I'm not too averse to people adding integrations with Java dependencies (e.g. cache2k), but we should be very wary of adding too many Scala dependencies.
Do you think any of the currently supported caches are in need of being removed/moved to another project, etc?
In general I don't want the library to be a tiny core plus a huge collection of wrapper modules to integrate with every cache implementation under the sun.
Where do you see the line being drawn? There are already more wrapper modules than say SLF4J has (I’m pretty sure).
Do you think any of the currently supported caches are in need of being removed/moved to another project, etc?
Where do you see the line being drawn?
Very good questions. Ideally I think we should provide integrations for the most commonly used cache libraries, but it's hard to say what those are. I only have anecdotal data. For example, does anyone use memcached these days? I don't see anyone talking about it, but maybe I'm not moving in the right circles. I see on the official site that Netflix sponsors it, so I guess they are a user.
I think Guava can probably be dropped, as it's superseded by Caffeine. As I understand it, Caffeine started out as a performance-focussed rewrite of Guava and has now added a lot more features, so there's no reason to choose Guava over Caffeine.
EhCache can probably go. That's a relic from my Java days. I don't think anyone uses it these days, but again that's anecdotal.
Maybe we could look at the Sonatype download stats for these libraries? Might give us some useful data on which to base a discussion.
Mules includes a few dependency-free cache implementations out of the box. We could do the same, e.g. a simple cache based on a cats-effect Ref
of a Map[K, V]
.
If we do manage to draw a sensible line between caches we want to keep in the main lilbrary and those we don't, there are a few options for dealing with the latter:
- Move them to a
scalacache-contrib
repo (under ascalacache
org?) and give them a separate release cycle from the main library - Move each of them to its own repo under the
scalacache
org - Turn them into examples in the documentation, as most of the integrations are actually only a few lines of code.
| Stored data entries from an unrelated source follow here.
/-- Each side that runs sends its frame; the field side latches its counters, and every snapshot that is due is formed from
that latch, which goes with each frame until a valid one has brought it over (R291, R300; DESIGN CHOICE, assumption 110). The device side lies in the core domain, which reset and Moored stop, the field side in its own
(Table 1.7). -/
def isolationTx (d : Dev) : Dev :=
  let f := d.fio
  let dev := coreUp d 4
  let fs := domUp d 2
  let down : DownFrame := { count := f.txCount + 1, drives := bits32 fun n => (fieldOf d n).req }
  let latch (n : Nat) : SnapLatch := ⟨n, devTime d, (fieldOf d n).fsCount, (fieldOf d n).fsEdge⟩
  let snaps := f.snaps ++ (List.range 8).flatMap fun n => List.replicate (fieldOf d n).snapDue (latch n)
  let up : UpFrame :=
    { count := f.fsTxCount + 1
      states := bits32 fun n => (fieldOf d n).state
      drives := bits32 fun n => (fieldOf d n).drive
      edges := f.edges.take 8
      snaps := snaps
      counts := (List.range 8).map fun n => (n, ((fieldOf d n).fsCount, (fieldOf d n).fsEdge))
      latch := devTime d }
  let d1 : Dev := { d with fio := { f with
    txCount := if dev then f.txCount + 1 else f.txCount, downFrame := if dev then some down else f.downFrame
    sent := if dev then f.sent + 1 else f.sent
    fsTxCount := if fs then f.fsTxCount + 1 else f.fsTxCount, upFrame := if fs then some up else f.upFrame
    snaps := if fs then snaps else f.snaps } }
  if fs then
    (List.range 8).foldl (fun d n => setField d n { fieldOf d n with snapDue := 0 }) d1
  else d1

/-- A record that a frame period asks for, with its time. -/
inductive FieldRec
  | edge (e : FieldEdge)
  | fault (e : FieldFault)
  | snap (l : SnapLatch) (count : BitVec 64)

def FieldRec.time : FieldRec → Nat
  | .edge e => e.ts
  | .fault e => e.ts
  | .snap l _ => l.ts

/-- Put a record in its place by time, after those of the same time. -/
def recInsert (r : FieldRec) : List FieldRec → List FieldRec
  | [] => [r]
  | x :: t => if r.time < x.time then r :: x :: t else x :: recInsert r t

def recSort (l : List FieldRec) : List FieldRec := l.foldl (fun a r => recInsert r a) []

/-- Form a record. -/
def recForm (d : Dev) : FieldRec → Dev
  | .edge e => edgeRecord d e
  | .fault e => faultRecord d e
  | .snap l c => if fieldMode d l.ch = 3 then snapRecord d l c else d

/-- The device side takes over what a valid frame reports (R287, R290); the records of the frame period enter in
timestamp order (R297). -/
def upTake (d : Dev) (u : UpFrame) : Dev :=
  let d1 := (List.range 32).foldl (fun d n =>
    let x := fieldOf d n
    setField d n { x with
      repState := u.states.getLsbD n, repDrive := u.drives.getLsbD n }) d
  let d2 := u.counts.foldl (fun d c =>
    if fieldMode d c.1 = 3 then
      let x := fieldOf d c.1
      setField d c.1 { x with
        count := x.count + BitVec.ofNat 64 (c.2.1 - x.countLast).toNat, countLast := c.2.1
        lastEdge := c.2.2 }
    else d) d1
  let now (e : FieldFault) : Bool := decide (e.ts ≤ u.latch)
  let d3 : Dev := { d2 with fio := { d2.fio with
    edges := d2.fio.edges.drop u.edges.length, snaps := d2.fio.snaps.drop u.snaps.length
    faults := d2.fio.faults.filter fun e => !now e } }
  let recs := u.edges.map FieldRec.edge ++ (d2.fio.faults.filter now).map FieldRec.fault
    ++ u.snaps.map fun l =>
      let x := fieldOf d1 l.ch
      FieldRec.snap l (x.count + BitVec.ofNat 64 (l.count - x.countLast).toNat)
  (recSort recs).foldl recForm d3

/-- The device side receives a field-side frame: `crc` says its CRC is good (R300). Stopped, it takes none. -/
def fieldFrameRx (d : Dev) (crc : Bool) : Dev :=
  match d.fio.upFrame with
  | none => d
  | some u =>
    if !coreUp d 4 then { d with fio := { d.fio with upFrame := none } } else
    let ok := crc && (match d.fio.rxCount with | none => true | some c => u.count == c + 1)
    let d0 := { d with fio := { d.fio with upFrame := none } }
    if ok then
      let run := d.fio.upRun + 1
      let rise := !d.fio.up && decide (3 ≤ run)
      let d1 := { d0 with fio := { d0.fio with
        rxCount := some u.count, upRun := run, up := d.fio.up || rise, reported := d.fio.sent
        reportTs := devTime d } }
      let d2 := upTake d1 u
      if rise then fieldJudgeAll (evFio d2 1) else d2
    else inc { d0 with fio := { d0.fio with upRun := 0 } } (aLinkCnt 0)

/-- 3 periods pass without a valid frame (R300). -/
def fieldLinkDown (d : Dev) : Dev :=
  if d.fio.up ∧ coreUp d 4 then
    evFio (inc { d with fio := { d.fio with up := false, upRun := 0 } } (aLinkCnt 2)) 0
  else d

/-- The field side receives a device-side frame and applies each drive request (R293, R300, R302). -/
def fieldSideFrameRx (d : Dev) (crc : Bool) : Dev :=
  match d.fio.downFrame with
  | none => d
  | some u =>
    if !domUp d 2 then { d with fio := { d.fio with downFrame := none } } else
    let ok := crc && (match d.fio.fsRxCount with | none => true | some c => u.count == c + 1)
    let d0 := { d with fio := { d.fio with downFrame := none } }
    if ok then
      let run := d.fio.goodRun + 1
      let d1 := { d0 with fio := { d0.fio with fsRxCount := some u.count, goodRun := run } }
      let d2 := if d1.fio.fsParked then d1
        else (List.range 32).foldl (fun d n =>
          if groupSafe d n ∨ fieldMode d n ≠ 2 then d else fieldDrive d n (u.drives.getLsbD n)) d1
      if 3 ≤ run ∧ ¬ d2.fio.fsParked then [0, 1, 2, 3].foldl groupResume d2 else d2
    else inc { d0 with fio := { d0.fio with goodRun := 0 } } (aLinkCnt 1)

/-! ## FIELD_SET and RELEASE (R295, Table 10.4, R130) -/

/-- Record the command of an output and request its drive. -/
def fieldRecord (d : Dev) (n : Nat) (on : Bool) : Dev :=
  let x := fieldOf d n
  let d1 := setField d n { x with recorded := on }
  fieldJudge (if x.recorded = on then d1 else mirrorNote d1 5 (40 + n)) n

/-- The rows of Table 10.4: the status when the outcome is at once, none when it waits for a report. -/
def fieldApply (d : Dev) (n : Nat) (on : Bool) : Option Nat × Dev :=
  let x := fieldOf d n
  if x.forced then (some 6, fieldRecord d n on)
  else if on && !x.permit then (some 5, d)
  else if !d.fio.up || groupSafe d n then (some 0, d)
  else if x.latched = 2 ∨ x.latched = 3 then
    (some 0, if on then d else fieldRecord (outputUnlatch d n) n false)
  else if quadBad d n || x.repDrive == on then (some 0, fieldRecord d n on)
  else (none, fieldRecord d n on)

/-- A RELEASE of a field output that waits ends with the first report after its request (R130, R295). -/
def fieldReleaseJudge (d : Dev) : Dev :=
  match d.slips.cmdWait with
  | some (5, k) =>
    if 40 ≤ k ∧ k < 72 ∧ d.slips.cmdSince < d.fio.reported then releaseEnd d k else d
  | _ => d

/-! ## Commands (R306, Table 10.13) -/

def fioEnd (d : Dev) (st : Nat) : Dev := resultEnd d 0x1100010 (at_ st 28)
def fioCommand (d : Dev) (k : Dev → Dev) : Dev := if resultValid d 0x1100010 then k d else evFio d 5

/-- The mode a channel has is applied: what a change of mode starts and ends; a count latched before it is not taken
(R290, R306). -/
def modeApplied (d : Dev) (n old : Nat) : Dev :=
  let x := fieldOf d n
  let m := fieldMode d n
  let x1 := if m = 3 then { x with
      count := 0, countLast := x.fsCount, lastEdge := x.fsEdge, snapEdge := x.fsEdge, snapDue := 0 }
    else { x with snapDue := 0 }
  let x2 := if m = 1 ∧ old = 1 then x1 else { x1 with broken := false }
  let x3 := if m = 2 ∧ old = 2 then x2
    else { x2 with want := false, drive := false, req := false, latched := 0, mismatch := false }
  let old (u : UpFrame) : UpFrame :=
    { u with counts := u.counts.filter (·.1 != n), snaps := u.snaps.filter (·.ch != n) }
  let d1 : Dev := { d with fio := { d.fio with
    upFrame := d.fio.upFrame.map old, snaps := d.fio.snaps.filter (·.ch != n) } }
  fieldJudge (faultJudge (setField d1 n x3) n) n

def fioApply (d : Dev) (n : Nat) : Dev :=
  fioCommand d fun d =>
    let w := rd d (fioBase n)
    let m := fld w 31 30
    let wbBad := bit w 28 && (decide (m = 2 ∨ m = 3) || (decide (m = 1) && !bit w 29))
    if (m = 3 ∧ 8 ≤ n) ∨ wbBad then fioEnd d 1
    else if fld w 27 26 = 3 then fioEnd d 2
    else if m ≠ fieldMode d n ∧ (resOf d (40 + n)).state ≠ .unbound then fioEnd d 3
    else
      let old := fieldMode d n
      let d1 := wr (wr d (fioBase n + 8) w) (fioBase n + 0xC) (rd d (fioBase n + 4))
      fioEnd (modeApplied d1 n old) 0

def fioClearFault (d : Dev) (n : Nat) : Dev :=
  fioCommand d fun d =>
    if (fieldOf d n).latched = 0 then fioEnd d 5 else fioEnd (outputUnlatch d n) 0

def fioSnapshot (d : Dev) (n : Nat) : Dev :=
  fioCommand d fun d =>
    if fieldMode d n ≠ 3 then fioEnd d 5
    else fioEnd (setField d n { fieldOf d n with snapDue := (fieldOf d n).snapDue + 1 }) 0

def fioBadOp (d : Dev) : Dev := fioCommand d fun d => fioEnd d 4

/-- A multiple of SNAP_PERIOD passes (R291). -/
def counterSnapshot (d : Dev) (n : Nat) : Dev :=
  if fieldMode d n = 3 ∧ fld (actEv d n) 15 0 ≠ 0 then
    setField d n { fieldOf d n with snapDue := (fieldOf d n).snapDue + 1 }
  else d

def fioClearCh (d : Dev) (n : Nat) : Dev := clearCnts d (aFieldCnt n 0) (aFieldCnt n 3)
def fioClearLink (d : Dev) : Dev := clearCnts d (aLinkCnt 0) (aLinkCnt 5)
def fioClearAll (d : Dev) : Dev := (List.range 32).foldl fioClearCh (fioClearLink d)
Thank you for your in-depth response!
does anyone use memcached these days?
Good question. I know a few people use it where I work, but I don’t know if they are more so adopting or moving away from it. I do know that AWS ElastiCache supports it as a managed service (which is maybe where Netflix uses it). I think this one is worth discussing in more detail, but in general I think it will make the most sense to remove it from the core repository and potentially put it in some kind of contrib repo as you mentioned.
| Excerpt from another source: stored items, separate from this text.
/-- Heartbeats and Anchored as the sample finds them (R313, R314). -/
def sampleBeats (d : Dev) : Dev :=
  let b := d.bwk
  let q := beatLive d b.qm (qmTimeout d)
  let c := beatLive d b.cl (clTimeout d)
  let p := peerBeat d
  let changed := q != b.qm.live || c != b.cl.live || p != b.peerSeen
  let anch := decide (b.state = .running) && !q && !c
  let d1 := { d with bwk := { b with
    qm := { b.qm with live := q }, cl := { b.cl with live := c }, peerSeen := p, anchored := anch } }
  let d2 := if changed then evBwk d1 3 0 else d1
  if anch = b.anchored then d2 else evDev d2 2

/-- Comparators and timers whose entries differ in the two banks lose their memory (R325). -/
def carryOver (d : Dev) : Dev :=
  let same (o : Nat) : Bool := decide (tget 0 d.bwk.bank0 o = tget 0 d.bwk.bank1 o)
  { d with bwk := { d.bwk with
      comps := d.bwk.comps.filter fun e => same (0x1000 + 8 * e.1) && same (0x1004 + 8 * e.1)
      timers := d.bwk.timers.filter fun e => same (0x300 + 4 * e.1)
      held := [] } }

/-- BWK_RESULT. -/
def bwkEnd (d : Dev) (st : Nat) : Dev := resultEnd d 0x1200010 (at_ st 27)

/-- A committed bank becomes active at this sample instant (R324, R325); the first one ends the hold of
R403. A BWK_CMD COMMIT that runs completes; a bank mirrored from the Primary has no result. -/
def bankSwitch (d : Dev) : Dev :=
  if !d.bwk.commit then d
  else
    let d1 := carryOver d
    let d2 := { d1 with bwk := { d1.bwk with
      active := !d1.bwk.active, commit := false, bad := [], state := .running } }
    let d2' := evBwk (bwkInc d2 2) 0 0
    let d3 := if resultValid d2' 0x1200010 then d2' else bwkEnd d2' 0
    let d4 := mirrorNote d3 3 (bankWord d3 8).toNat
    if d4.ldc.gateHold then
      let d5 := { d4 with ldc := { d4.ldc with gateHold := false } }
      (List.range 32).foldl (fun d n => fieldDrive d n (fieldOf d n).want) (loadJudgeAll d5)
    else d4

/-- The signals of the FAULT row, with what the fault latch last read of each output. -/
def faultOuts (d : Dev) : List (Nat × OutSig) :=
  (List.range 72).map fun k => (k, rowSig 1 (latchOf d k).2 false (capture d k 1))

/-- A fault is detected: the fault latch presents the FAULT row, evaluation stops, a COMMIT that waits
completes FAULT (R308). -/
def bwkFault (d : Dev) (cause : Nat) : Dev :=
  if d.bwk.state = .fault then d
  else
    let outs := faultOuts d
    let held := (List.range 72).map fun k => (k, (1, capture d k 1))
    let latch := (List.range 72).map fun k => (k, some (latchOf d k))
    let d1 := { d with bwk := { d.bwk with
      state := .fault, fuseRow := false, cause := cause, commit := false, held := held, latch := latch, watching := [], anchored := false } }
    let d2 := evBwk (presentAll d1 outs) 4 0
    let d3 := if d.bwk.anchored then evDev d2 2 else d2
    if resultValid d 0x1200010 then d3 else bwkEnd d3 6

/-- Evaluate every rule and choose every output's row, from the sample `io` (R309, R320–R322). -/
def evalCycle (d io : Dev) : Dev :=
  let tick := decide ((d.bwk.cycles + 1) % 100 = 0)
  let comps := compsNow d io
  let bank := if d.bwk.active then d.bwk.bank1 else d.bwk.bank0
  let e := (rulesOf bank).foldl (ruleStep d io comps tick) { timers := d.bwk.timers }
  let rows := (List.range 72).map fun k => (k, (outRow d e k, capture d k (outRow d e k)))
  let outs := rows.map fun r =>
    (r.1, rowSig r.2.1 (outSafe d r.1) (tget false e.permit r.1) r.2.2)
  let trips := (rows.filter fun r => r.2.1 == 3 && !tget false d.bwk.watching r.1).length
  let d1 := { d with bwk := { d.bwk with
    comps := comps, timers := e.timers, held := rows
    watching := rows.map fun r => (r.1, r.2.1 == 3)
    next := { flags := e.flags, results := e.results, alarms := e.alarms, outs := outs } } }
  if trips = 0 then d1 else evBwk (cntAdd d1 0x1200058 trips) 2 0

/-- The finished cycle's results become visible (R322). -/
def applyCycle (d : Dev) : Dev :=
  let c := d.bwk.next
  let new := c.alarms &&& ~~~d.bwk.last.alarms
  let d1 := presentAll { d with bwk := { d.bwk with last := c, fuseRow := false } } c.outs
  if new = 0 then d1
  else evBwk (wr d1 0x1200028 (rd d1 0x1200028 ||| new)) 1 0

/-- The cycle in progress ends and the next begins (R309): no cycle ends at the first sample instant. -/
def cycleEnd (d : Dev) : Dev :=
  { d with bwk := { d.bwk with cycles := d.bwk.cycles + (if d.bwk.begun then 1 else 0), begun := true } }

/-- Evaluate the rules from the sample `io`, in `clks` clocks of 20 ns (Table 11.10). -/
def evalTimed (d io : Dev) (clks : Nat) : Dev :=
  let d1 := evalCycle (latchAll d io) io
  { d1 with bwk := { d1.bwk with evalLast := clks, evalMax := max d1.bwk.evalMax clks } }

/-- In EMPTY every output follows its fuse map: the row in effect is that of EMPTY (R323). -/
def emptyCycle (d io : Dev) : Dev :=
  let d1 := latchAll d io
  { d1 with bwk := { d1.bwk with held := (List.range 72).map fun k => (k, (2, capture d1 k 2)) } }

/-- A sample instant (R309): the inputs are copied, the last cycle's outputs are applied, a committed bank takes over, and
the rules are evaluated from that copy in `clks` clocks of 20 ns. A bank whose word became uncorrectable after its check is
found at its first evaluation (R308). Nothing happens while the Breakwater is in reset. -/
def bwkSample (d : Dev) (clks : Nat) : Dev :=
  if !domUp d 0 then d
  else
    let bad := d.bwk.commit && d.bwk.bad != []
    match d.bwk.state with
    | .fault => d
    | .running =>
      let d1 := sampleBeats (bankSwitch (applyCycle (cycleEnd d)))
      if bad then bwkFault d1 4 else evalTimed d1 d clks
    | .empty =>
      let d0 := cycleEnd d
      let d1 := sampleBeats (bankSwitch (presentAll d0 (emptyOuts d0)))
      if d1.bwk.state = .running then (if bad then bwkFault d1 4 else evalTimed d1 d clks)
      else emptyCycle d1 d

/-! ## The patrol (R307) -/

/-- The patrol reads a word of a bank: clean, corrected, or uncorrectable (R307, R308). -/
def bwkPatrol (d : Dev) (inactive : Bool) (o : Nat) (r : PatrolRead) : Dev :=
  if !domUp d 0 then d
  else match r with
  | .clean => d
  | .corrected => evBwk (bwkInc d 0) 5 0
  | .uncorrectable =>
    if inactive then { d with bwk := { d.bwk with bad := o :: d.bwk.bad } } else bwkFault d 4

/-! ## Bank checks (Table 11.7) -/

def inactiveBank (d : Dev) : List (Nat × Word) := if d.bwk.active then d.bwk.bank0 else d.bwk.bank1

/-- Bytes of a bank from one offset to another. -/
def bankBytes (b : List (Nat × Word)) (lo hi : Nat) : List Byte :=
  (List.range ((hi - lo) / 4)).flatMap fun i => leBytes (tget 0 b (lo + 4 * i)).toNat 4

/-- BWK_RESULT_IDX of the entry at an offset: a gap belongs to the section before it. -/
def sectionOf (o : Nat) : Word :=
  let s (k i : Nat) : Word := at_ k 12 ||| at_ i 0
  if o < 0x40 then s 0 0
  else if o < 0x100 then s 1 0
  else if o < 0x300 then s 2 (min 71 ((o - 0x100) / 4))
  else if o < 0x400 then s 3 ((o - 0x300) / 4)
  else if o < 0x800 then s 4 ((o - 0x400) / 4)
  else if o < 0x1000 then s 4 (256 + min 15 ((o - 0x800) / 4))
  else if o < 0x4000 then s 5 (min 255 ((o - 0x1000) / 8))
  else s 6 ((o - 0x4000) / 16)

/-- Whether a term's INDEX lies in its range (Table 11.4). -/
def termOk (t : Nat) : Bool :=
  let i := t % 4096
  match t / 4096 % 8 with
  | 0 => decide (i = 0)
  | 1 => decide (i < 512)
  | 2 => decide (i < 256)
  | 3 => decide (i < 320) && decide (i % 8 ≤ 5)
  | 4 => decide (i < 96)
  | 5 => decide (i < 256)
  | 6 => decide (i ≤ 6)
  | _ => decide (i ≤ 271)

def termsOk (w : Word) : Bool := termOk (fld w 15 0) && termOk (fld w 31 16)

/-- W2 of a rule: DKIND, its zero field and DEST (Table 11.3). -/
def destOk (w : Word) : Bool :=
  let k := fld w 31 29
  let dst := fld w 7 0
  decide (fld w 21 8 = 0) && decide (k ≤ 5) &&
    (decide (k = 0 ∨ k = 4) || (if k = 5 then decide (dst < 32) else decide (dst < 72)))

/-- Whether the word at an offset of a bank is a legal entry (Table 11.8). -/
def entryOk (o : Nat) (w : Word) : Bool :=
  let only (m : Word) : Bool := decide (w &&& ~~~m = 0)
  if o = 0 ∨ o = 8 ∨ o = 0xC then true
  else if o = 4 then only 0xFFFF
  else if o = 0x40 then true
  else if o < 0x100 then only 0
  else if o < 0x220 then
    only 0x73 && decide (fld w 6 4 < 6) && decide (fld w 1 0 < 3)
      && (decide (o < 0x1A0) || decide (fld w 1 0 = 0))
  else if o < 0x300 then only 0
  else if o < 0x400 then only 0xC000FFFF
  else if o < 0x840 then only 0xFFFF
  else if o < 0x1000 then only 0
  else if o < 0x1800 then
    if o % 8 = 0 then only 0xE1FFFFFF && decide (fld w 24 16 ≤ 295) else only 0xFFFF
  else if o < 0x4000 then only 0
  else
    match o % 16 / 4 with
    | 0 => termsOk w
    | 1 => termsOk w
    | 2 => destOk w
    | _ => only 0

/-- The rules, with their DKIND, destination and terms, in index order. -/
def ruleDest (b : List (Nat × Word)) (i : Nat) : Word := tget 0 b (0x4008 + 16 * i)

/-- Whether rule `i` reads flag `f`. -/
def readsFlag (b : List (Nat × Word)) (i f : Nat) : Bool :=
  let w0 := tget 0 b (0x4000 + 16 * i)
  let w1 := tget 0 b (0x4004 + 16 * i)
  [fld w0 15 0, fld w0 31 16, fld w1 15 0, fld w1 31 16].any fun t =>
    t / 4096 % 8 == 5 && t % 4096 == f

/-- The lowest rule that reads a flag written by a rule of equal or higher index (R319). -/
def flagOrderBad (b : List (Nat × Word)) : Option Nat :=
  let rs := rulesOf b
  rs.find? fun i => rs.any fun j =>
    decide (i ≤ j) && decide (fld (ruleDest b j) 31 29 = 4) && readsFlag b i (fld (ruleDest b j) 7 0)

/-- The second rule to name a timer (R317). -/
def timerSharedBad (b : List (Nat × Word)) : Option Nat :=
  let rs := rulesOf b
  rs.find? fun i => bit (ruleDest b i) 28 && rs.any fun j =>
    decide (j < i) && bit (ruleDest b j) 28 && fld (ruleDest b j) 27 22 == fld (ruleDest b i) 27 22

/-- The checks of Table 11.7 in order: status and BWK_RESULT_IDX. -/
def bankCheck (b : List (Nat × Word)) (ue : Bool) : Nat × Word :=
  if tget 0 b 0 ≠ 0x49525742 ∨ fld (tget 0 b 4) 15 0 ≠ 1 then (1, 0)
  else if ue || decide (crc32c 0xFFFFFFFF (bankBytes b 0x10 0x8000) ≠ tget 0 b 0xC) then (2, 0)
  else
    match b.find? fun e => !entryOk e.1 e.2 with
    | some e => (3, sectionOf e.1)
    | none =>
      match flagOrderBad b with
      | some i => (4, at_ 6 12 ||| at_ i 0)
      | none =>
        match timerSharedBad b with
        | some i => (5, at_ 6 12 ||| at_ i 0)
        | none => (0, 0)

/-- Run a BWK command, or ignore it while another runs; in FAULT it completes FAULT (R308, R328). -/
def bwkCommand (d : Dev) (k : Dev → Dev) : Dev :=
  if !resultValid d 0x1200010 then evBwk d 6 0
  else if d.bwk.state = .fault then bwkEnd d 6
  else k d

/-- The outcome of a check: a failing one names the first faulty entry (R324); one that passes leaves
BWK_RESULT_IDX alone (DESIGN CHOICE, assumption 46). -/
def checkEnd (d : Dev) (r : Nat × Word) : Dev :=
  bwkEnd (if r.1 = 0 then d else wr d 0x1200014 r.2) r.1

/-- BWK_CMD CHECK (R324). -/
def bwkCheck (d : Dev) : Dev :=
  bwkCommand d fun d => checkEnd d (bankCheck (inactiveBank d) (d.bwk.bad != []))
I think Guava can probably be dropped
Agreed. This article validates what you are saying about Guava and shows how caffeine is superior in terms of performance.
EhCache can probably go. That's a relic from my Java days. I don't think anyone uses it these days, but again that's anecdotal.
Anecdotally I would agree. I would think it is especially less likely to be used within the Scala community since it is associated with Java EE at least in name. Could be good to look at the Sonatype stats on this one, but I think it will probably be a good candidate for removal.
Mules includes a few dependency-free cache implementations out of the box. We could do the same, e.g. a simple cache based on a cats-effect Ref of a Map[K, V].
I think having at least one kind of “default” cache that is included without dependencies makes a lot of sense. If all someone wants is an in-memory cache and they don’t care a ton about a specific set of performance characteristics, then it doesn’t make sense to make them choose a backend cache to use if we can provide one or a few reasonable defaults.
- Move them to a scalacache-contrib repo (under a scalacache org?) and give them a separate release cycle from the main library.
- Move each of them to its own repo under the scalacache org.
The contrib repo could end up getting really bloated over time. When you have a single repo with a bunch of somewhat unrelated sub-projects, it seems like the issues section on Github gets really tough to manage and use properly (see Alpakka). Another concern with a single repo is that you could end up with conflicting dependencies (similar to why you said you’d want to mostly avoid Scala deps in the core).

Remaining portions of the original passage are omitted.